**Work item**.
What is the count of lines in the listing below that hold the string "elsewhere"? Reply with that number alone.

**Material supplied**.
Start of Block
/-- The contents of a register after a list of elements (i, j, code) is written, first to last. -/
def putElems (b : BitVec 65536) (w : Nat) (es : List (Nat × Nat × Nat)) : BitVec 65536 :=
  es.foldl (fun b p => setElem b w p.1 p.2.1 p.2.2) b

/-- An element of which all writes of the list give v reads v, when it is written or already reads so. -/
theorem elem_putElems {w r c v : Nat} (hr : r < 16) (hc : c < 4096 / w) (es : List (Nat × Nat × Nat)) :
    ∀ b, (∀ e ∈ es, e.2.1 < 4096 / w) → (∀ e ∈ es, e.1 = r → e.2.1 = c → e.2.2 = v) →
      ((r, c, v) ∈ es ∨ elem b w r c = v % 2 ^ w) → elem (putElems b w es) w r c = v % 2 ^ w := by
  induction es with
  | nil => intro b _ _ h; exact h.resolve_left List.not_mem_nil
  | cons e es ih =>
    intro b hfit hval h
    obtain ⟨hfit₁, hfit⟩ := List.forall_mem_cons.1 hfit
    obtain ⟨hval₁, hval⟩ := List.forall_mem_cons.1 hval
    apply ih _ hfit hval
    rw [elem_setElem b _ hfit₁ hr hc]
    split
    case isTrue here => right; rw [hval₁ here.1 here.2]
    case isFalse elsewhere =>
      refine h.imp_left fun hmem => (List.mem_cons.1 hmem).resolve_left ?_
      rintro rfl
      exact elsewhere ⟨rfl, rfl⟩

/-- An element that the list does not write reads as before. -/
theorem elem_putElems_of_not_written {w r c : Nat} (b : BitVec 65536) (hr : r < 16) (hc : c < 4096 / w) (es : List (Nat × Nat × Nat))
    (hfit : ∀ e ∈ es, e.2.1 < 4096 / w) (h : ∀ e ∈ es, ¬ (e.1 = r ∧ e.2.1 = c)) :
    elem (putElems b w es) w r c = elem b w r c := by
  have hold : elem b w r c % 2 ^ w = elem b w r c := Nat.mod_eq_of_lt (elem_lt ..)
  rw [← hold]
  exact elem_putElems hr hc es b hfit (fun e he h₁ h₂ => absurd ⟨h₁, h₂⟩ (h e he)) (.inr hold.symm)

end Sys2Proof.Machine
end

section
/-! What the vector side's write of one register leaves of the state (R165, R171), and how an indivisible GBP instruction goes
without streams (R261). -/
namespace Sys2Proof.Machine

/-! ### A register of the executing strand -/

/-- Only the cores change, and of them only the one of the executing strand, which becomes c. -/
def CoreSet (s t : State) (c : Core) : Prop :=
  t = { s with cores := t.cores } ∧ (∀ k, k ≠ coreOf s.cur → t.core k = s.core k) ∧ t.myCore = c

theorem coreSet_self (s : State) : CoreSet s s s.myCore := ⟨rfl, fun _ _ => rfl, rfl⟩

theorem CoreSet.setMyCore {s t : State} {c : Core} (h : CoreSet s t c) (d : Core) : CoreSet s (t.setMyCore d) d := by
  obtain ⟨hstate, hcores, -⟩ := h
  have hcur : t.cur = s.cur := by rw [hstate]
  refine ⟨?_, fun k hk => ?_, State.setMyCore_myCore t d⟩
  · rw [hstate]
    rfl
  · rw [← hcores k hk]
    exact State.setCore_ne _ _ (by rw [hcur]; exact Ne.symm hk)

theorem CoreSet.me {s t : State} {c : Core} (h : CoreSet s t c) : t.me = s.me := by rw [h.1]; rfl

theorem CoreSet.cur {s t : State} {c : Core} (h : CoreSet s t c) : t.cur = s.cur := by rw [h.1]

/-- A held register reads as the contents of its block (R165). -/
theorem State.vget_of_blockOf {s : State} {v : VReg} {n : Nat} (h : s.me.blockOf v = some n) : s.vget v = (s.myCore.block n).data := by
  simp [State.vget, h]

theorem Core.setBlock_block (c : Core) (n m : Nat) (b : Block) : (c.setBlock n b).block m = if n = m then b else c.block m :=
  Tbl.get_set ..

/-- The write of a held register leaves a core that differs in the register's block alone (R171). -/
theorem vput_coreSet {s : State} {vd : VReg} {n : Nat} (h : s.me.blockOf vd = some n) (data : BitVec 65536) (rows bytes : Nat) :
    ∃ b : Block, b.data = data ∧ CoreSet s (s.vput vd data rows bytes) (s.myCore.setBlock n b) := by
  simp only [State.vput, h]
  exact ⟨_, rfl, (coreSet_self s).setMyCore _⟩

/-- Words that fail no more change the core's list of them alone (R225). -/
theorem CoreSet.vheal {s t : State} {c : Core} (h : CoreSet s t c) (vd : VReg) (covers : Nat → Nat → Bool) :
    ∃ bad, CoreSet s (t.vheal vd covers) { c with badRows := bad } := by
  have hc : t.myCore = c := h.2.2
  have hkeep : CoreSet s t { c with badRows := c.badRows } := h
  unfold State.vheal
  split
  · dsimp only
    split
    · exact ⟨_, hkeep⟩
    · rw [hc]
      exact ⟨_, h.setMyCore _⟩
  · exact ⟨_, hkeep⟩

/-- An instruction wrote register vd of the executing strand, which then holds `data`, and completed: it changed nothing else. -/
def RegWritten (s t : State) (vd : VReg) (data : BitVec 65536) : Prop :=
  OnlyLocal s.cur s t ∧ OnlyBlocks s.cur s t ∧ OtherBlocks s.cur [vd] s t ∧ VecDone s.cur t s.me ∧ t.vget vd = data

/-- Completing leaves the core as it is and moves the executing strand on. -/
theorem State.completeVec_onlyStrand (s : State) : OnlyStrand s.cur s s.completeVec :=
  (OnlyStrand.setStrand ..).trans (OnlyStrand.countEv ..)

theorem State.completeVec_core (s : State) (c : Nat) : s.completeVec.core c = s.core c := by
  rw [State.completeVec, State.countEv_core, State.setMe_core]

/-- The executing strand after it completed, but for its event counters. -/
theorem State.completeVec_me (s : State) : s.completeVec.me = s.me.completeVec.countersOf s.completeVec.me := by
  have hcur : s.completeVec.cur = s.cur := s.completeVec_onlyStrand.cur
  have h := State.countEv_same (s.setMe s.me.completeVec) s.cur 2 1
  rw [State.setMe_same] at h
  unfold State.me
  rw [hcur]
  exact h

/-- A write of one held register, with the words that fail no more by it, after which the instruction completes. -/
theorem regWritten_completeVec {s t : State} {vd : VReg} {n : Nat} (h : s.me.blockOf vd = some n) {b : Block} {bad : List (Nat × Nat × Nat)}
    (ht : CoreSet s t { s.myCore.setBlock n b with badRows := bad }) : RegWritten s t.completeVec vd b.data := by
  have hcur := ht.cur
  have hme := ht.me
  obtain ⟨hstate, hcores, hmine⟩ := ht
  obtain ⟨hdone, hothers⟩ := t.completeVec_onlyStrand
  have hcur' : t.completeVec.cur = s.cur := t.completeVec_onlyStrand.cur.trans hcur
  have hme' : t.completeVec.me = s.me.completeVec.countersOf t.completeVec.me := hme ▸ t.completeVec_me
  have hcore : t.completeVec.core (coreOf s.cur) = { s.myCore.setBlock n b with badRows := bad } := by
    rw [State.completeVec_core, ← hmine, State.myCore, hcur]
  refine ⟨⟨?_, fun j hj => ?_, fun c hc => ?_⟩, ?_, fun m hm => ?_, ?_, ?_⟩
  · rw [hdone, hstate]
  · rw [hothers j (hcur ▸ hj), hstate]
    rfl
  · rw [State.completeVec_core, hcores c hc]
  · unfold OnlyBlocks
    rw [hcore]
    rfl
  · have hnm : n ≠ m := fun e => hm vd (List.mem_singleton_self vd) (e ▸ h)
    rw [hcore]
    exact (s.myCore.setBlock_block n m b).trans (if_neg hnm)
  · unfold State.me at hme'
    rwa [hcur'] at hme'
  · have hname : t.completeVec.me.blockOf vd = some n := by
      rw [hme']
      exact h
    rw [State.vget_of_blockOf hname, State.myCore, hcur', hcore]
    exact congrArg Block.data ((s.myCore.setBlock_block n n b).trans (if_pos rfl))

/-- A held register takes `data`, and the words that this covers fail no more; then the instruction completes. -/
theorem regWritten_vput_vheal {s : State} {vd : VReg} (h : s.me.blockOf vd ≠ none) (data : BitVec 65536) (rows bytes : Nat)
    (covers : Nat → Nat → Bool) : RegWritten s ((s.vput vd data rows bytes).vheal vd covers).completeVec vd data := by
  obtain ⟨n, hn⟩ := Option.ne_none_iff_exists'.1 h
  obtain ⟨b, rfl, hput⟩ := vput_coreSet hn data rows bytes
  obtain ⟨bad, hheal⟩ := hput.vheal vd covers
  exact regWritten_completeVec hn hheal

/-- Flat bytes from the first on are written to a held register, and the instruction completes. -/
theorem regWritten_vputFlat {s : State} {vd : VReg} (h : s.me.blockOf vd ≠ none) (bs : List Byte) :
    RegWritten s (s.vputFlat vd bs).completeVec vd (setFlat (s.vget vd) 0 bs) := by
  unfold State.vputFlat
  exact regWritten_vput_vheal h ..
End of Block
**Completed task**.
2